Ombudsman recommends MIA over children living and working in streets
By Gvantsa Gabekhadze
Monday, August 31
The Public Defender of Georgia, Ucha Nanuashvili, has addressed the Minister of Internal Affairs with regards to the necessary protection measures for children living and working on the streets.
The Public Defender’s Office reads that the monitoring of Tbilisi and Rustavi transit centres, day centres and crisis intervention shelters, carried out by the Centre of Child’s Rights of the Public Defender's Office in 2014, revealed that the rights of children living and working on the street are not properly protected.

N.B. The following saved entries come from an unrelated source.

-- ==== Sys2Proof/Machine/Events.lean ====
section
/-! DEFINITION. Eoren table lookups, events, channels, coprocessor and verdict instructions (R132–R138, R217–R224, R287–R298). -/

namespace Sys2Proof.Machine
namespace State

/-! TLOOK (R132–R137, R217). -/

/-- Bytes of the key block that a table reads (R132). -/
def keyLen : LookTable → Nat
  | .trie4 => 4
  | .trie6 => 8
  | .learn => 14
  | .index => 2
/-- The key block must be aligned, in the data scratchpad, the slug window or a course bank. -/
def keyFault (s : State) (x : CtxId) (a n : Nat) : Option (Nat × Nat) :=
  if a % 2 ≠ 0 then some (0x06, a)
  else match ((List.range (n / 2)).map (fun i => (a + 2 * i) % 0x1000000)).find? (fun p => match areaOf x (s.ctx x).sr p with
    | .inst _ => true
    | .device _ => true
    | _ => false) with
    | some p => some (fUNMAPPED, p)
    | none => s.blockFault x a n
/-- The forme number of a lookup: the FORME field in the window, or the active forme's when it holds no slug (R133). -/
def lookForme (s : State) (x : CtxId) : W16 :=
  match (s.ctx x).slug with
  | some g => BitVec.ofNat 16 (beAt g.bytes 0x90 2)
  | none => s.formeNo x.w

def tlook (s : State) (x : CtxId) (ecc : EccReport) (d : Fin 16) (tag : Fin 4) (t : LookTable) (learn refresh : Bool) (n : Fin 8) : Effect :=
  let c := s.ctx x
  let a := c.a[n.val].toNat
  let len := keyLen t
  if !evenReg d || ((learn || refresh) && t != .learn) then s.illegal x
  else if c.looks.any (fun l => l.tag == tag) || areaAwaited c a len then .wait
  else match s.keyFault x a len with
    | some (code, p) => .fault code p (if code = 1 then s.accessNotes x p 2 else s)
    | none =>
      let b := (s.seenBy x).memBytes x a len
      let first := ((List.range (len / 2)).find? (fun i => s.areaView x (areaOf x c.sr ((a + 2 * i) % 0x1000000)) != .on)).getD 0
      let p : PendingLook :=
        { tag := tag, dest := d, table := t, key := BitVec.ofNat 64 (if t = .trie4 then beAt b 0 4 * 2 ^ 32 else if t = .index then beAt b 0 2 else beAt b 0 8)
          data := w32 (beAt b 8 4), flags := BitVec.ofNat 8 (beAt b 12 1), port := learnPort (BitVec.ofNat 8 (beAt b 13 1)), learn := learn, refresh := refresh
          forme := s.lookForme x, issued := s.cycleOf x }
      match s.accessCheck x ((a + 2 * first) % 0x1000000) 2 ecc with
      | (some (code, q), s1) => .fault code q s1
      | (none, s1) => .done ((s1.updCtx x (fun c => { c with looks := c.looks ++ [p] })).pmc x.w x.core.ix 0x09 (some x.x) 1)

/-- PLUMB_LATE of a table page: its counter and event (R137). -/
def lookLate (s : State) (x : CtxId) (t : LookTable) : State :=
  let a := match t with
    | .learn => pgLearn x.w + 0xA0
    | .index => pgIndex x.w + 0x78
    | _ => pgTrie x.w + 0x80
  ((s.count a 1).raiseBit (pageBase a) 1).pmc x.w x.core.ix 0x19 (some x.x) 1
/-- Cycles from a TLOOK to its deadline on a plumb core: 21 own slots for the trie, 15 for the other tables (R136; the core clock is taken
as 1.5 GHz, log 9). -/
def lookDeadline : LookTable → Nat
  | .trie4 => 168
  | .trie6 => 168
  | .learn => 120
  | .index => 120
/-- TLOOK_RESULT: the result of a tag arrives, `after` cycles after the core's latest issue: on a plumb course not before its deadline
(R136), and one that misses it is late (R137). -/
def lookArrives (s : State) (x : CtxId) (tag : Fin 4) (ecc : EccReport) (after : Nat) : State :=
  match (s.ctx x).looks.find? (fun l => l.tag == tag) with
  | none => s
  | some p =>
    let t := s.cycleOf x + after
    let own := s.plumbAt x.w x.core.ix p.issued
    let due := p.issued + lookDeadline p.table
    if own && decide (t < due) then s
    else
      let (v, b, s1) := s.lookWord x p ecc
      let fill := fun (c : Ctx) => match b with
        | some e => (padTo 32 e).zipIdx.foldl (fun c e => setWindowByte c (0xC0 + 0x20 * tag.val + e.2) e.1) c
        | none => c
      let s2 := (s1.updCtx x (fun c => fill { c.setPair p.dest v with looks := c.looks.erase p })).resultAt x (pairRegs p.dest) false t
      (s2.onlyIf (own && decide (due < t)) (fun s => s.lookLate x p.table)).stopIfDone x

/-! Events (R218, R219). -/

/-- EVPOST, made after every earlier store of its core (R193). -/
def evpost (s : State) (x : CtxId) (t : Fin 16) (f : Fin 32) : Effect :=
  let v := ((s.ctx x).d[t.val]).toNat
  let c := bitsOf v 11 9
  if 6 ≤ c ∨ bitsOf v 15 12 ≠ 0 then .fault 0x0A (s.ctx x).pcx.toNat s
  else if s.storesHeld x then .wait
  else .done (s.postTask x.w (8 * c + bitsOf v 8 6) (Fin.ofNat 64 (bitsOf v 5 0)) (w32 (2 ^ f.val)))
/-- EVWAIT: the copy and clear at once, or the context waits. -/
def evwait (s : State) (x : CtxId) (d : Fin 16) (all : Bool) : Effect :=
  let c := s.ctx x
  if !evenReg d then s.illegal x
  else match c.task with
    | none => .fault 0x0B c.pcx.toNat s
    | some t =>
      let k := s.taskOn x.core t
      let s1 := s.updCtx x (fun c => { c with evAll := all })
      if satisfied k.flags c.evw all then
        .done ((s1.updCtx x (fun q => q.setPair d (k.flags &&& c.evw))).updTask x.core t (fun k => { k with flags := k.flags &&& ~~~c.evw }))
      else
        let (n, s2) := s1.stamp x.core
        .done (((s2.updTask x.core t (fun k => { k with since := n })).updCtx x (fun c => { c with waitDest := some d })).setCtxState x .waiting)
/-- EVPOLL: as EVWAIT, without waiting; Z tells that it failed, or that EVW is 0. -/
def evpoll (s : State) (x : CtxId) (d : Fin 16) (all : Bool) : Effect :=
  let c := s.ctx x
  if !evenReg d then s.illegal x
  else match c.task with
    | none => .fault 0x0B c.pcx.toNat s
    | some t =>
      let k := s.taskOn x.core t
      let hit := satisfied k.flags c.evw all
      let fl : Nzcv := ⟨false, !hit || c.evw == 0, false, false⟩
      let s1 := s.updCtx x (fun q => { q.setPair d (if hit then k.flags &&& c.evw else 0) with sr := setFlags q.sr fl })
      .done (if hit then s1.updTask x.core t (fun k => { k with flags := k.flags &&& ~~~c.evw }) else s1)

/-! Channel writers (R221, R222). -/

/-- A context as a writer: its task, or itself. -/
def writerOf (s : State) (x : CtxId) : ChOwner :=
  match (s.ctx x).task with
  | some t => ⟨x.k, false, t.val⟩
  | none => ⟨x.k, true, x.x.val⟩
def chanFault (s : State) (x : CtxId) : Effect := .fault 0x09 (s.ctx x).pcx.toNat s
/-- CHOPEN; as the other channel writes, it waits for the core's earlier stores (R193; log 35). -/
def chopen (s : State) (x : CtxId) (ch : Nat) : Effect :=
  if s.storesHeld x then .wait
  else match (s.chan x.w x.c.val ch).owner with
  | none => .done (s.updChan x.w x.c.val ch (fun h => { h with owner := some (s.writerOf x), words := [], progress := s.now, stalled := none }))
  | some o => if o = s.writerOf x then s.chanFault x else .wait
/-- CHPUT has no free place. -/
def chputWaits (s : State) (x : CtxId) (ch : Nat) : Bool :=
  let h := s.chan x.w x.c.val ch
  h.owner == some (s.writerOf x) && decide (h.words.length < 32) && decide (32 ≤ chanPlaces h)
def chput (s : State) (x : CtxId) (d : Fin 16) (ch : Nat) : Effect :=
  let h := s.chan x.w x.c.val ch
  let c := s.ctx x
  if !evenReg d then s.illegal x
  else if h.owner ≠ some (s.writerOf x) ∨ 32 ≤ h.words.length then s.chanFault x
  else if s.storesHeld x || decide (32 ≤ chanPlaces h) then .wait
  else .done (s.updChan x.w x.c.val ch (fun h => { h with
    words := h.words ++ [(c.pair d).extractLsb' 16 16, (c.pair d).extractLsb' 0 16], progress := s.now, stalled := none }))
def chclose (s : State) (x : CtxId) (ch : Nat) : Effect :=
  if (s.chan x.w x.c.val ch).owner ≠ some (s.writerOf x) then s.chanFault x
  else if s.storesHeld x then .wait
  else .done (s.chanDeliver x.w x.c.val ch false)

/-! Coprocessor instructions (R224, R287, R291, R298). -/

/-- The context's master holds unit `u`. -/
def claimed (s : State) (x : CtxId) (u : Nat) : Bool := (s.cpUnit x.w x.c.val u).holder == some (s.holderOf x)
def notClaimed (s : State) (x : CtxId) : Effect := .fault 0x0C (s.ctx x).pcx.toNat s
def cpcmd (s : State) (x : CtxId) (ecc : EccReport) (d : Fin 16) (u : Fin 4) (n : Fin 8) : Effect :=
  if !s.claimed x u.val then s.notClaimed x
  else
    let (found, block, s1) := s.cpBlock x.w x.c.val (s.ctx x).a[n.val].toNat ecc
    match s1.cpTake x.w x.c (s.holderOf x) x.k u.val found block with
    | none => .wait
    | some (_, tag, s2) => .done (s2.updCtx x (fun c => c.setD d (BitVec.ofNat 16 tag)))
/-- In cycle `t` the context issues what will be killed: the path of a branch that goes another way, or what follows a fault (R293). -/
def wrongPath (s : State) (x : CtxId) (t : Nat) : Bool :=
  let c := s.ctx x
  decide (t ≤ (s.timing x).squash) && (c.state == .faulted || (c.state == .running && decide (t < (s.timing x).next)))
/-- The state as the issue stage sees it there: the context goes on. -/
def goesOn (s : State) (x : CtxId) : State :=
  (s.updCore x.w x.core.ix (fun k => { k with timing := kupd {} k.timing x.x.val (fun t => { t with next := 0 }) })).updCtx x
    (fun c => { c with state := .running })
/-- A CPCMD that will be killed: it takes a cycle, a place and a tag, and KILL frees both; nothing else changes (R293). -/
def cpSquash (s : State) (i : Issue) (u : Fin 4) (n : Fin 8) : State :=
  let x := i.id
  let t := s.issueCycle i
  if i.pair || !(s.goesOn x).mayIssue i [.a n] (addrs := [.a n]) then s
  else
    let s1 := s.takeCycle x t i.gap
    if !s.claimed x u.val then s1
    else match s1.cpTake x.w x.c (s.holderOf x) x.k u.val 2 [] with
      | none => s1
      | some (_, _, s2) => s2.cpKill x.w x.c.val (fun p => p.order == (s1.course x.w x.c.val).nextOrder)
def cpstat (s : State) (x : CtxId) (d t : Fin 16) : Effect :=
  let tag := ((s.ctx x).d[t.val]).toNat % 256
  let co := s.course x.w x.c.val
  let put := fun (s : State) (status : Nat) => s.updCtx x (fun c =>
    { c.setD d (BitVec.ofNat 16 (256 * status + tag)) with sr := setFlags c.sr ⟨false, status == 0, false, false⟩ })
  match sfind co.places (tag % 16) with
  | none => .done (put s 0xFF)
  | some p =>
    if kget 15 co.gens (tag % 16) ≠ tag / 16 ∨ p.owner ≠ s.holderOf x then .done (put s 0xFF)
    else if p.state ≠ .done then .wait
    else .done (put (s.updCourse x.w x.c.val (fun k => { k with places := kdel k.places (tag % 16) })) p.status)
/-- CPSAVE and CPREST (R298): the unit must be claimed and idle, and the block 8-byte aligned in the own banks. A CPREST that reads an
uncorrectable error faults as a core's load does (DESIGN CHOICE; log 32). -/
def cpMove (s : State) (x : CtxId) (ecc : EccReport) (u : Fin 4) (n : Fin 8) (save : Bool) : Effect :=
  let a := (s.ctx x).a[n.val].toNat
  let size := stateSize u.val
  let h := s.holderOf x
  if !s.claimed x u.val then s.notClaimed x
  else if s.cpOutstanding x.w x.c.val (fun p => p.unit == u.val && p.owner == h) then .wait
  else if a % 8 ≠ 0 ∨ a < 0x400000 ∨ 0x800000 ≤ a ∨ 0x800000 < a + size then .fault fUNMAPPED a s
  else
    let o := a - 0x400000
    let v := if size = 0 then BankView.on else s.bankRange x.w x.c.val o size
    let s1 := s.bankRefused x.w x.c.val v
    match v with
    | .retained => .fault 0x01 a s1
    | _ =>
      let s2 := if v = .off then s1.offBank x a else s1
      let ecc := if save || size == 0 || v == .off then .good else ecc
      match ecc with
      | .uncorrectable => .fault 0x0E a (s2.bankUncorrectable x.w x.c.val o)
      | e =>
        let s3 := s2.onlyIf (e == .corrected) (fun s => s.bankCorrected x.w x.c.val)
        .done ((if save then s3.cpSave x.w x.c.val u.val o else s3.cpRest x.w x.c.val u.val o).cost x 1 4)

/-! VERD (R17, R224, R242, R267, R268). -/

/-- Bytes of the descriptor block. -/
def verdLen (s : State) (x : CtxId) (k : VerdKind) (a : Nat) : Nat :=
  match k with
  | .forward => 32
  | .multi => 36 + 4 * min 16 (s.memByte x ((a + 32) % 0x1000000)).toNat
  | _ => 0
def verd (s : State) (x : CtxId) (ecc : EccReport) (k : VerdKind) (n : Fin 8) : Effect :=
  let c := s.ctx x
  let a := c.a[n.val].toNat
  match c.slug with
  | none => .fault 0x0D c.pcx.toNat s
  | some g =>
    let m := s.seenBy x
    let len := m.verdLen x k a
    if areaAwaited c a len then .wait
    else
    let addrs := (List.range len).map (fun i => (a + i) % 0x1000000)
    match addrs.findSome? (fun p => s.accessFault x p 1) with
    | some (code, p) => .fault code p (if code = 1 then s.accessNotes x p 1 else s)
    | none =>
      let b := m.memBytes x a len
      let v := match k with
        | .forward => Verdict.forward b
        | .drop => .drop
        | .multi => .multi b
        | .hold => .hold
      let bank := (addrs.find? (fun p => s.areaView x (areaOf x c.sr p) != .on)).getD a
      match if len = 0 then (none, s) else s.accessCheck x bank 1 ecc with
      | (some (code, p), s1) => .fault code p s1
      | (none, s1) =>
        let s2 := s1.updColl x.w (fun q => { q with verdicts := q.verdicts ++ [⟨some (g.slot, g.serial), v, w32 (beAt g.bytes 0x84 4)⟩] })
        let t := (s.core x.w x.core.ix).cycle
        .done ((s2.updCtx x (fun c => { c with slugEnds := some (c.slugEnds.getD (t + 5)) })).pmc x.w x.core.ix 0x16 (some x.x) 1)

end State

/-- TLOOK (R217). -/
def execTlook (i : Issue) (d : Fin 16) (tag : Fin 4) (t : LookTable) (learn refresh : Bool) (n : Fin 8) (s : State) : Res :=
  .next (s.issue i true [.a n] (addrs := [.a n]) (fun s => s.tlook i.id i.dataEcc d tag t learn refresh n))
/-- TLOOK_RESULT (R134). -/
def execTlookResult (x : CtxId) (tag : Fin 4) (ecc : EccReport) (after : Nat) (s : State) : Res := .next (s.lookArrives x tag ecc after)
/-- EVPOST (R218). -/
def execEvpost (i : Issue) (t : Fin 16) (f : Fin 32) (s : State) : Res := .next (s.issue i true [.d t] (fun s => s.evpost i.id t f))
/-- EVWAIT (R218, R219). -/
def execEvwait (i : Issue) (d : Fin 16) (all : Bool) (s : State) : Res := .next (s.issue i true [] (fun s => s.evwait i.id d all))
/-- EVPOLL (R218, R219). -/
def execEvpoll (i : Issue) (d : Fin 16) (all : Bool) (s : State) : Res := .next (s.issue i true [] (fun s => s.evpoll i.id d all))
/-- CHOPEN (R221, R222). -/
def execChopen (i : Issue) (ch : Fin 64) (s : State) : Res := .next (s.issue i true [] (fun s => s.chopen i.id ch.val))
/-- CHPUT (R221, R222): while it waits for a free place, the hold limit's clock stands (R244). -/
def execChput (i : Issue) (d : Fin 16) (ch : Fin 64) (s : State) : Res :=
  .next (if s.mayIssue i (pairRegs d) && evenReg d && s.chputWaits i.id ch.val then
    s.updChan i.id.w i.id.c.val ch.val (fun h => { h with stalled := some (h.stalled.getD s.now) })
  else s.issue i true (pairRegs d) (fun s => s.chput i.id d ch.val))
/-- CHCLOSE (R221, R222). -/
def execChclose (i : Issue) (ch : Fin 64) (s : State) : Res := .next (s.issue i true [] (fun s => s.chclose i.id ch.val))
/-- CPCMD (R224). -/
def execCpcmd (i : Issue) (d : Fin 16) (u : Fin 4) (n : Fin 8) (s : State) : Res :=
  .next (if s.wrongPath i.id (s.issueCycle i) then s.cpSquash i u n else s.issue i true [.a n] (addrs := [.a n]) (fun s => s.cpcmd i.id i.dataEcc d u n))
/-- CPSTAT (R224). -/
def execCpstat (i : Issue) (d t : Fin 16) (s : State) : Res := .next (s.issue i true [.d t] (fun s => s.cpstat i.id d t))
/-- CPSAVE (R298). -/
def execCpsave (i : Issue) (u : Fin 4) (n : Fin 8) (s : State) : Res := .next (s.issue i true [.a n] (addrs := [.a n]) (fun s => s.cpMove i.id i.dataEcc u n true))
/-- CPREST (R298). -/
def execCprest (i : Issue) (u : Fin 4) (n : Fin 8) (s : State) : Res := .next (s.issue i true [.a n] (addrs := [.a n]) (fun s => s.cpMove i.id i.dataEcc u n false))
/-- The register a verdict reads: DROP and HOLD ignore An (R224). -/
def verdReads (k : VerdKind) (n : Fin 8) : List Reg :=
  match k with
  | .forward => [.a n]
  | .multi => [.a n]
  | _ => []
/-- VERD (R224). -/
def execVerd (i : Issue) (k : VerdKind) (n : Fin 8) (s : State) : Res := .next (s.issue i true (verdReads k n) (addrs := verdReads k n) (fun s => s.verd i.id i.dataEcc k n))

end Sys2Proof.Machine
end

“The situation is particularly problematic in terms of protection of juveniles from violence, since in many cases the relevant authorities do not carry out adequate efforts or preventive measures,” Nanuashvili said.
Nanuashvili stresses that despite the fact that the state program on social rehabilitation and child care, adopted in 2014, defines the services oriented to the basic needs of children living and working on the street, the majority of children continue begging on the street in parallel with living in the shelter.
“There are many cases when parents force children to leave shelters and get engaged in anti-public activities again,” Nanuashvili said.
He has emphasized that the monitoring carried out within the subprogram on Providing Shelters to Homeless Children and the proceedings ongoing in the Public Defender’s Office revealed that in most cases the Ministry of Internal Affairs cannot provide timely protection of children living and working on the street from abuse and neglect.
“In some cases the Ministry does not cooperate with mobile groups working on provision of children with shelters.
“The referral procedure is also problematic, which makes it difficult to work with children living and working on the street as well as to provide them with necessary services,” Nanuashvili said.